**Data for processing:**

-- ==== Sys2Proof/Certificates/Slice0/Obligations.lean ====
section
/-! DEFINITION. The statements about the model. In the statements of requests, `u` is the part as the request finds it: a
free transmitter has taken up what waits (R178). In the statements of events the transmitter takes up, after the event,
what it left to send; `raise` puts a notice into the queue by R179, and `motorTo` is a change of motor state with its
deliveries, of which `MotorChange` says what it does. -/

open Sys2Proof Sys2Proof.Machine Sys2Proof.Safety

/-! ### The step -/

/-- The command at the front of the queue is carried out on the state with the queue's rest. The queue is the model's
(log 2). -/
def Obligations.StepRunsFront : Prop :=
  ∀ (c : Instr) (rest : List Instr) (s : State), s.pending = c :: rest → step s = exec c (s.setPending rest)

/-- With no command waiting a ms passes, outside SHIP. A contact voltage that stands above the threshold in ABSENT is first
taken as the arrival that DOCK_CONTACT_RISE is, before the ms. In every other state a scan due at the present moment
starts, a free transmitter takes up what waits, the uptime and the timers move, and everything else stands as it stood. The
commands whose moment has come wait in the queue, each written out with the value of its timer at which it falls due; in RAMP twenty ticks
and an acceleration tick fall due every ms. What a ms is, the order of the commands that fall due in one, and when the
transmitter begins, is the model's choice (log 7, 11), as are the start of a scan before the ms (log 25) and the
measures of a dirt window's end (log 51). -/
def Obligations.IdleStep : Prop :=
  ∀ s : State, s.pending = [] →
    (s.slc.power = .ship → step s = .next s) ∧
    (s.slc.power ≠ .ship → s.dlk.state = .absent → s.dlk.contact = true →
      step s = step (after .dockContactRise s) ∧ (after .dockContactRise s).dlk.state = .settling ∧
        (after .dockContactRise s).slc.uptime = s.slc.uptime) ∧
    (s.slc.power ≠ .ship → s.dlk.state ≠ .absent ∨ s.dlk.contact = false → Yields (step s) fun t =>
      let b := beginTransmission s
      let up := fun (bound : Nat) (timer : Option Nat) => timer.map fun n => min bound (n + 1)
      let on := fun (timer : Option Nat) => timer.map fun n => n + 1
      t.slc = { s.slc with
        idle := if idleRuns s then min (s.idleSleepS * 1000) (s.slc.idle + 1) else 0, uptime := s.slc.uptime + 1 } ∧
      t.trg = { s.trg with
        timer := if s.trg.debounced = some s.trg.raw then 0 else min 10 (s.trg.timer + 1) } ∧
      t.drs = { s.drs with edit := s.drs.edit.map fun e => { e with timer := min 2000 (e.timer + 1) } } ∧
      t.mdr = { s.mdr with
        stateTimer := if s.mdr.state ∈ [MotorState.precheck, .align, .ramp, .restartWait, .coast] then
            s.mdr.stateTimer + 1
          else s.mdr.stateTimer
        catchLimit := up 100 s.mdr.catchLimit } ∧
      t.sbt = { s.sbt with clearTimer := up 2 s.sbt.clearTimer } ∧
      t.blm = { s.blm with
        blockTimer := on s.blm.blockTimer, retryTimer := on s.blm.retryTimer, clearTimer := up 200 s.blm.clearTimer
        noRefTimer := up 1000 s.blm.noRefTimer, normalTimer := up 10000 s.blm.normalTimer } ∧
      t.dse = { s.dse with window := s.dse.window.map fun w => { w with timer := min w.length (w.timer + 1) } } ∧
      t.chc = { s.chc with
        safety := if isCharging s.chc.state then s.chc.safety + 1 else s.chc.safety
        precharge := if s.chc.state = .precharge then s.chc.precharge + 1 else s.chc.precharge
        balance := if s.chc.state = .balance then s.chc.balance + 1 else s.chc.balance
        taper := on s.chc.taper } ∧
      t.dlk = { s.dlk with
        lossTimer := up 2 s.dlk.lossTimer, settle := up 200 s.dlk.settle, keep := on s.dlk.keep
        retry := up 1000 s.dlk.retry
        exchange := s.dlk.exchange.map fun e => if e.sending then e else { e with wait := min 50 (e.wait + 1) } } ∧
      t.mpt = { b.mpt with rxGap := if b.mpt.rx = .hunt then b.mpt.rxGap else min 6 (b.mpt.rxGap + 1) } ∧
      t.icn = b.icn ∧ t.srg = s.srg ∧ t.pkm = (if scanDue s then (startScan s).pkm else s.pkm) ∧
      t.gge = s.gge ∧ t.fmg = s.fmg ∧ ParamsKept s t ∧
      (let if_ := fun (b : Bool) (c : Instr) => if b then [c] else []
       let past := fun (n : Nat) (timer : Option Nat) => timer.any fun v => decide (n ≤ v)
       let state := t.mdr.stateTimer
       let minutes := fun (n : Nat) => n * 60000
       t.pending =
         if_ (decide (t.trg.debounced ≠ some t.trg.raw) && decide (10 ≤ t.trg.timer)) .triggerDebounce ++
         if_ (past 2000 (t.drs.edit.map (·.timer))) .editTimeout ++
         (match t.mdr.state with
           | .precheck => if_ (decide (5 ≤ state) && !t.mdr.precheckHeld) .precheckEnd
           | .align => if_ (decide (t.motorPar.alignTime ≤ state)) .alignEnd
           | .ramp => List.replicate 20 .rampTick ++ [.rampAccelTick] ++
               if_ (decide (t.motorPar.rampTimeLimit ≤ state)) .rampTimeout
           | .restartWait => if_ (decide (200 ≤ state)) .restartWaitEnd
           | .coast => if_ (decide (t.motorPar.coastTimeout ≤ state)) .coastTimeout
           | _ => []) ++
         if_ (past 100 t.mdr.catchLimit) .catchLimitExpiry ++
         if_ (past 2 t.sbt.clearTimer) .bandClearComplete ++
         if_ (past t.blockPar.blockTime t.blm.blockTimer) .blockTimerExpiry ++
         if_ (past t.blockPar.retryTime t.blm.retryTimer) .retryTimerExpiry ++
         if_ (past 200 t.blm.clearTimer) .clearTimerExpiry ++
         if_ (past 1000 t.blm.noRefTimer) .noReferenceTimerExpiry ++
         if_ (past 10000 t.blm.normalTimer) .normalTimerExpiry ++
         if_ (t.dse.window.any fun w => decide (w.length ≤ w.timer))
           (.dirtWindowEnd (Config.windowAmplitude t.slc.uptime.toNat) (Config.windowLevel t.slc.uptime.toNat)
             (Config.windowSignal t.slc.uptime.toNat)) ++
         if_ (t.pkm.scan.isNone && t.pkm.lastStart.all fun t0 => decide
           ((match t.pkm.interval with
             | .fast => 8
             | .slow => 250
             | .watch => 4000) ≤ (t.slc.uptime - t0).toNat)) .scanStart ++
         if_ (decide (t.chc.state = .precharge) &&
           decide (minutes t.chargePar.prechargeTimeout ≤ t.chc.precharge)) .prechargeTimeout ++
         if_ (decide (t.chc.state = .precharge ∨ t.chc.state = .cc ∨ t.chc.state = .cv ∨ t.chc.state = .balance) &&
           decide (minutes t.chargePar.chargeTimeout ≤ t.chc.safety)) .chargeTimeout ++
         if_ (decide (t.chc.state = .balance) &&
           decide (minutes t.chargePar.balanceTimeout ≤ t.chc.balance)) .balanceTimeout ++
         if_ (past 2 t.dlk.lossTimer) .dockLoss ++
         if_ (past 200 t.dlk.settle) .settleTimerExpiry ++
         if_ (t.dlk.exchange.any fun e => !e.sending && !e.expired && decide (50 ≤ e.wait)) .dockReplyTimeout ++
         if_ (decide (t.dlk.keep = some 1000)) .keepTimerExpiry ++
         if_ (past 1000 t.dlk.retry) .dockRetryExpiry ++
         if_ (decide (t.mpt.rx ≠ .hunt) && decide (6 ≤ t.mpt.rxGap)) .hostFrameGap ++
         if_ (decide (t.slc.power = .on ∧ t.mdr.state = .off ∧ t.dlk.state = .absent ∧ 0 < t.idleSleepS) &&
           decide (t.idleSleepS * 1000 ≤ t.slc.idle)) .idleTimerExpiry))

**Task prompt:** The whole listing needs copying. Write it out exactly.

**Exercise response:**
-- ==== Sys2Proof/Certificates/Slice0/Obligations.lean ====
section
/-! DEFINITION. The statements about the model. In the statements of requests, `u` is the part as the request finds it: a
free transmitter has taken up what waits (R178). In the statements of events the transmitter takes up, after the event,
what it left to send; `raise` puts a notice into the queue by R179, and `motorTo` is a change of motor state with its
deliveries, of which `MotorChange` says what it does. -/

open Sys2Proof Sys2Proof.Machine Sys2Proof.Safety

/-! ### The step -/

/-- The command at the front of the queue is carried out on the state with the queue's rest. The queue is the model's
(log 2). -/
def Obligations.StepRunsFront : Prop :=
  ∀ (c : Instr) (rest : List Instr) (s : State), s.pending = c :: rest → step s = exec c (s.setPending rest)

/-- With no command waiting a ms passes, outside SHIP. A contact voltage that stands above the threshold in ABSENT is first
taken as the arrival that DOCK_CONTACT_RISE is, before the ms. In every other state a scan due at the present moment
starts, a free transmitter takes up what waits, the uptime and the timers move, and everything else stands as it stood. The
commands whose moment has come wait in the queue, each written out with the value of its timer at which it falls due; in RAMP twenty ticks
and an acceleration tick fall due every ms. What a ms is, the order of the commands that fall due in one, and when the
transmitter begins, is the model's choice (log 7, 11), as are the start of a scan before the ms (log 25) and the
measures of a dirt window's end (log 51). -/
def Obligations.IdleStep : Prop :=
  ∀ s : State, s.pending = [] →
    (s.slc.power = .ship → step s = .next s) ∧
    (s.slc.power ≠ .ship → s.dlk.state = .absent → s.dlk.contact = true →
      step s = step (after .dockContactRise s) ∧ (after .dockContactRise s).dlk.state = .settling ∧
        (after .dockContactRise s).slc.uptime = s.slc.uptime) ∧
    (s.slc.power ≠ .ship → s.dlk.state ≠ .absent ∨ s.dlk.contact = false → Yields (step s) fun t =>
      let b := beginTransmission s
      let up := fun (bound : Nat) (timer : Option Nat) => timer.map fun n => min bound (n + 1)
      let on := fun (timer : Option Nat) => timer.map fun n => n + 1
      t.slc = { s.slc with
        idle := if idleRuns s then min (s.idleSleepS * 1000) (s.slc.idle + 1) else 0, uptime := s.slc.uptime + 1 } ∧
      t.trg = { s.trg with
        timer := if s.trg.debounced = some s.trg.raw then 0 else min 10 (s.trg.timer + 1) } ∧
      t.drs = { s.drs with edit := s.drs.edit.map fun e => { e with timer := min 2000 (e.timer + 1) } } ∧
      t.mdr = { s.mdr with
        stateTimer := if s.mdr.state ∈ [MotorState.precheck, .align, .ramp, .restartWait, .coast] then
            s.mdr.stateTimer + 1
          else s.mdr.stateTimer
        catchLimit := up 100 s.mdr.catchLimit } ∧
      t.sbt = { s.sbt with clearTimer := up 2 s.sbt.clearTimer } ∧
      t.blm = { s.blm with
        blockTimer := on s.blm.blockTimer, retryTimer := on s.blm.retryTimer, clearTimer := up 200 s.blm.clearTimer
        noRefTimer := up 1000 s.blm.noRefTimer, normalTimer := up 10000 s.blm.normalTimer } ∧
      t.dse = { s.dse with window := s.dse.window.map fun w => { w with timer := min w.length (w.timer + 1) } } ∧
      t.chc = { s.chc with
        safety := if isCharging s.chc.state then s.chc.safety + 1 else s.chc.safety
        precharge := if s.chc.state = .precharge then s.chc.precharge + 1 else s.chc.precharge
        balance := if s.chc.state = .balance then s.chc.balance + 1 else s.chc.balance
        taper := on s.chc.taper } ∧
      t.dlk = { s.dlk with
        lossTimer := up 2 s.dlk.lossTimer, settle := up 200 s.dlk.settle, keep := on s.dlk.keep
        retry := up 1000 s.dlk.retry
        exchange := s.dlk.exchange.map fun e => if e.sending then e else { e with wait := min 50 (e.wait + 1) } } ∧
      t.mpt = { b.mpt with rxGap := if b.mpt.rx = .hunt then b.mpt.rxGap else min 6 (b.mpt.rxGap + 1) } ∧
      t.icn = b.icn ∧ t.srg = s.srg ∧ t.pkm = (if scanDue s then (startScan s).pkm else s.pkm) ∧
      t.gge = s.gge ∧ t.fmg = s.fmg ∧ ParamsKept s t ∧
      (let if_ := fun (b : Bool) (c : Instr) => if b then [c] else []
       let past := fun (n : Nat) (timer : Option Nat) => timer.any fun v => decide (n ≤ v)
       let state := t.mdr.stateTimer
       let minutes := fun (n : Nat) => n * 60000
       t.pending =
         if_ (decide (t.trg.debounced ≠ some t.trg.raw) && decide (10 ≤ t.trg.timer)) .triggerDebounce ++
         if_ (past 2000 (t.drs.edit.map (·.timer))) .editTimeout ++
         (match t.mdr.state with
           | .precheck => if_ (decide (5 ≤ state) && !t.mdr.precheckHeld) .precheckEnd
           | .align => if_ (decide (t.motorPar.alignTime ≤ state)) .alignEnd
           | .ramp => List.replicate 20 .rampTick ++ [.rampAccelTick] ++
               if_ (decide (t.motorPar.rampTimeLimit ≤ state)) .rampTimeout
           | .restartWait => if_ (decide (200 ≤ state)) .restartWaitEnd
           | .coast => if_ (decide (t.motorPar.coastTimeout ≤ state)) .coastTimeout
           | _ => []) ++
         if_ (past 100 t.mdr.catchLimit) .catchLimitExpiry ++
         if_ (past 2 t.sbt.clearTimer) .bandClearComplete ++
         if_ (past t.blockPar.blockTime t.blm.blockTimer) .blockTimerExpiry ++
         if_ (past t.blockPar.retryTime t.blm.retryTimer) .retryTimerExpiry ++
         if_ (past 200 t.blm.clearTimer) .clearTimerExpiry ++
         if_ (past 1000 t.blm.noRefTimer) .noReferenceTimerExpiry ++
         if_ (past 10000 t.blm.normalTimer) .normalTimerExpiry ++
         if_ (t.dse.window.any fun w => decide (w.length ≤ w.timer))
           (.dirtWindowEnd (Config.windowAmplitude t.slc.uptime.toNat) (Config.windowLevel t.slc.uptime.toNat)
             (Config.windowSignal t.slc.uptime.toNat)) ++
         if_ (t.pkm.scan.isNone && t.pkm.lastStart.all fun t0 => decide
           ((match t.pkm.interval with
             | .fast => 8
             | .slow => 250
             | .watch => 4000) ≤ (t.slc.uptime - t0).toNat)) .scanStart ++
         if_ (decide (t.chc.state = .precharge) &&
           decide (minutes t.chargePar.prechargeTimeout ≤ t.chc.precharge)) .prechargeTimeout ++
         if_ (decide (t.chc.state = .precharge ∨ t.chc.state = .cc ∨ t.chc.state = .cv ∨ t.chc.state = .balance) &&
           decide (minutes t.chargePar.chargeTimeout ≤ t.chc.safety)) .chargeTimeout ++
         if_ (decide (t.chc.state = .balance) &&
           decide (minutes t.chargePar.balanceTimeout ≤ t.chc.balance)) .balanceTimeout ++
         if_ (past 2 t.dlk.lossTimer) .dockLoss ++
         if_ (past 200 t.dlk.settle) .settleTimerExpiry ++
         if_ (t.dlk.exchange.any fun e => !e.sending && !e.expired && decide (50 ≤ e.wait)) .dockReplyTimeout ++
         if_ (decide (t.dlk.keep = some 1000)) .keepTimerExpiry ++
         if_ (past 1000 t.dlk.retry) .dockRetryExpiry ++
         if_ (decide (t.mpt.rx ≠ .hunt) && decide (6 ≤ t.mpt.rxGap)) .hostFrameGap ++
         if_ (decide (t.slc.power = .on ∧ t.mdr.state = .off ∧ t.dlk.state = .absent ∧ 0 < t.idleSleepS) &&
           decide (t.idleSleepS * 1000 ≤ t.slc.idle)) .idleTimerExpiry))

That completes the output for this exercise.